As folks in the comments have said, you're likely to hit limit issues if the volume is sufficiently high. There are two solutions I've used for this. The first solution sounds close to what you're trying to do, so I'll present it first. The second I've found to be more reliable, but it may take some refactoring on your part.

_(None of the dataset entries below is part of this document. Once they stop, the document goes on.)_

-- ==== Sys2Proof/Machine/Arbiter.lean ====
section
/-! DEFINITION. The pending set, eligibility and the arbiter (R60 to R66). The pending set has no storage of its own:
a WRAP request is pending in its QUEUED lane, an ADVISE request in its FALLBACK lane until it is taken, OPEN requests
are the queued response records, the REWRAP request is the campaign request, the CLOSE request is close-pending. -/

namespace Sys2Proof.Machine

/-- The lane with a given number, taken modulo 16. -/
def laneOf (n : Nat) : Fin 16 := ⟨n % 16, Nat.mod_lt _ (by decide)⟩

/-- The lane's pending wrap request (R60). -/
def Lane.pendingWrap (l : Lane) : Option WrapRequest :=
  match l.mode with
  | .queued r => some r
  | _ => none

/-- The lane's pending advice request: posted and not yet taken (R60). -/
def Lane.pendingAdvice (l : Lane) : Option AdviceRequest :=
  match l.mode with
  | .fallback a => if a.taken then none else some a
  | _ => none

/-- Whether the lane has a class A WRAP pending: frozen mode ONLINE (R63). -/
def Lane.pendingA (l : Lane) : Bool :=
  match l.pendingWrap with
  | some r => decide (r.mode = .online)
  | none => false

/-- Whether the lane has an OFFLINE WRAP pending, which is class B (R63). -/
def Lane.pendingOfflineWrap (l : Lane) : Bool :=
  match l.pendingWrap with
  | some r => decide (r.mode = .offline)
  | none => false

/-- Whether the CLOSE request is pending and eligible (R62). -/
def State.closeEligible (s : State) : Bool :=
  s.batch.closePending && decide (7 ≤ s.store.freeSlots) && decide (1 ≤ s.store.freeEntries) && s.keys.usable

/-- Whether the REWRAP request is pending and eligible (R62). -/
def State.rewrapEligible (s : State) : Bool := s.keys.campaign.isSome && s.keys.usable

/-- Whether a position of the B rotation, lanes 0 to 15 and the shop at 16, holds an eligible class B request (R64). -/
def State.pendingB (s : State) (pos : Nat) : Bool :=
  if pos = 16 then s.closeEligible
  else
    let l := s.lanes[laneOf pos]
    l.pendingOfflineWrap || l.pendingAdvice.isSome

/-- The first of `n` positions, counted around from a pointer, that meets a test (R64). -/
def firstFrom (n ptr : Nat) (test : Nat → Bool) : Option Nat :=
  ((List.range n).map fun k => (ptr + k) % n).find? test

/-- What the arbiter chooses (R63). -/
inductive Choice where
  | opening
  | wrapA (lane : Fin 16)
  | rewrap
  | wrapB (lane : Fin 16)
  | advise (lane : Fin 16)
  | close
deriving DecidableEq, Repr

/-- The lane of the next class A take (R64). -/
def State.choiceA (s : State) : Option Nat :=
  firstFrom 16 s.engine.aPtr fun n => s.lanes[laneOf n].pendingA

/-- The position of the next class B take (R64). -/
def State.choiceB (s : State) : Option Nat := firstFrom 17 s.engine.bPtr s.pendingB

/-- The class B choice at a position (R63, R64). -/
def State.choiceAtB (s : State) (pos : Nat) : Choice :=
  if pos = 16 then .close
  else if s.lanes[laneOf pos].pendingOfflineWrap then .wrapB (laneOf pos)
  else .advise (laneOf pos)

/-- The arbiter: the first case of R63 that applies. -/
def State.choose (s : State) : Option Choice :=
  if !s.intake.queue.isEmpty then some .opening
  else
    match s.choiceA with
    | some n => some (.wrapA (laneOf n))
    | none =>
      if s.rewrapEligible && (decide (s.engine.share = s.cfg.rewrapShare) || s.choiceB.isNone) then some .rewrap
      else s.choiceB.map s.choiceAtB

/-- The take that the engine makes now: only while IDLE (R61). -/
def State.due (s : State) : Option Choice :=
  if s.engine.job.isSome then none else s.choose

/-- The A rotation pointer after a class A take of a lane (R64). -/
def Engine.afterA (e : Engine) (lane : Fin 16) : Engine := { e with aPtr := (lane.val + 1) % 16 }

/-- The B rotation pointer and the share counter after a class B take (R64, R65). -/
def Engine.afterB (e : Engine) (pos : Nat) (rewrapPending : Bool) (share : Nat) : Engine :=
  { e with
    bPtr := (pos + 1) % 17
    share := if rewrapPending then min share (e.share + 1) else e.share }

/-- The pointers and the counter moved by a class B take, accepted or refused (R64, R65). -/
def State.afterB (s : State) (pos : Nat) : State :=
  s.updEngine fun e => e.afterB pos s.keys.campaign.isSome s.cfg.rewrapShare

/-- The refusal at a take's key check, if any (R67). -/
def KeyTable.keyRefusal (k : KeyTable) : Option RefuseReason :=
  match k.active with
  | none => some .noKey
  | some w => if k.spent w then some .keySpent else none

/-- The take checks of a lane job in order: key, room, exposure. The reason to refuse, or the charge to accept (R66,
R67, R69). -/
def State.takeChecks (s : State) (slots entries : Nat) (decision : Bool) (cardClass : Fin 8) (amount : Nat) :
    Except RefuseReason Nat :=
  match s.keys.keyRefusal with
  | some r => .error r
  | none =>
    if s.store.freeSlots < slots ∨ s.store.freeEntries < entries then .error .storeFull
    else if decision then exposureDecision s.cfg.risk[cardClass] s.cfg.ceiling s.meter amount
    else .ok 0

/-- The checks at a WRAP take (R66, R67). -/
def State.wrapChecks (s : State) (r : WrapRequest) : Except RefuseReason Nat :=
  s.takeChecks (r.slots + Config.reserveSlots) Config.wrapEntries r.needsDecision r.cardClass r.amount

/-- The checks at an ADVISE take (R66, R69). -/
def State.adviseChecks (s : State) (a : AdviceRequest) : Except RefuseReason Nat :=
  s.takeChecks 2 1 true a.cardClass a.amount

/-- A refusal for room posts STORE_FULL on the uplink port (R66). -/
def State.noteStoreFull (s : State) (r : RefuseReason) : State :=
  if r = .storeFull then s.post .up .storeFull else s

end Sys2Proof.Machine
end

First solution is to use a Queueable instead of a batch job. Queueables allow you to pass arbitrary data from one asynchronous job to another, as opposed to a flat list of records. So what you can do is create a Queueable that holds everything that you want to process, and only do as much as you want each time it runs.
@AuraEnabled
public static string batchChangeItemStatus(Map<String, Map<String, Object>> filters, String status){
List<Item__c> items = getSearchedItems(filters);
System.debug(items);
List<String> sellerIds = getSellerIds(items);
System.debug('sellerIdBatch ====>' + sellerIds[0]);
QueueableApexListItems q = new QueueableApexListItems(getCsvItems(items, status), sellerIds);
return System.enqueueJob(q);
}
public class QueueableApexListItems implements Queueable {
public List<Item__c> csvItems { get; private set; }
public List<String> sellerIds { get; private set; }
public Integer sellerIdx { get; private set; }
public Integer itemIdx { get; private set; }
public QueueableApexListItems(List<Item__c> csvItems, List<String> sellerIds) {
this.csvItems = csvItems;
this.sellerIds = sellerIds;
this.sellerIdx = 0;
this.itemIdx = 0;
}
public void execute(QueueableContext x) {
if (this.sellerIdx == this.sellerIds.size() || csvItems.isEmpty()) return;
Id sellerIdBatch = sellerIds[this.sellerIdx];
// process end of a seller
if (this.itemIdx == this.csvItems.size()) {
// do any final processing
this.itemIdx = 0;
this.sellerIdx++;
System.enqueueJob(this);
}
// process item for seller
else {
Item__c csvItem = csvItems[this.itemIdx];
// perform processing
this.itemIdx++;
System.enqueueJob(this);
}
}
}
The queueable allows you to re-enqueue itself from within its own run. You are able to enqueue exactly one queueable from inside the running context of a queueable, so this allows you to create a chain of asynchronous processes that run one after another. Since you're talking about multiple batch jobs, which themselves would contain multiple records to process, my working assumption in the code above is that you're trying to "loop through" each seller for each item. So I demonstrated how to manage that complexity in a single queueable using two arrays, and two indices.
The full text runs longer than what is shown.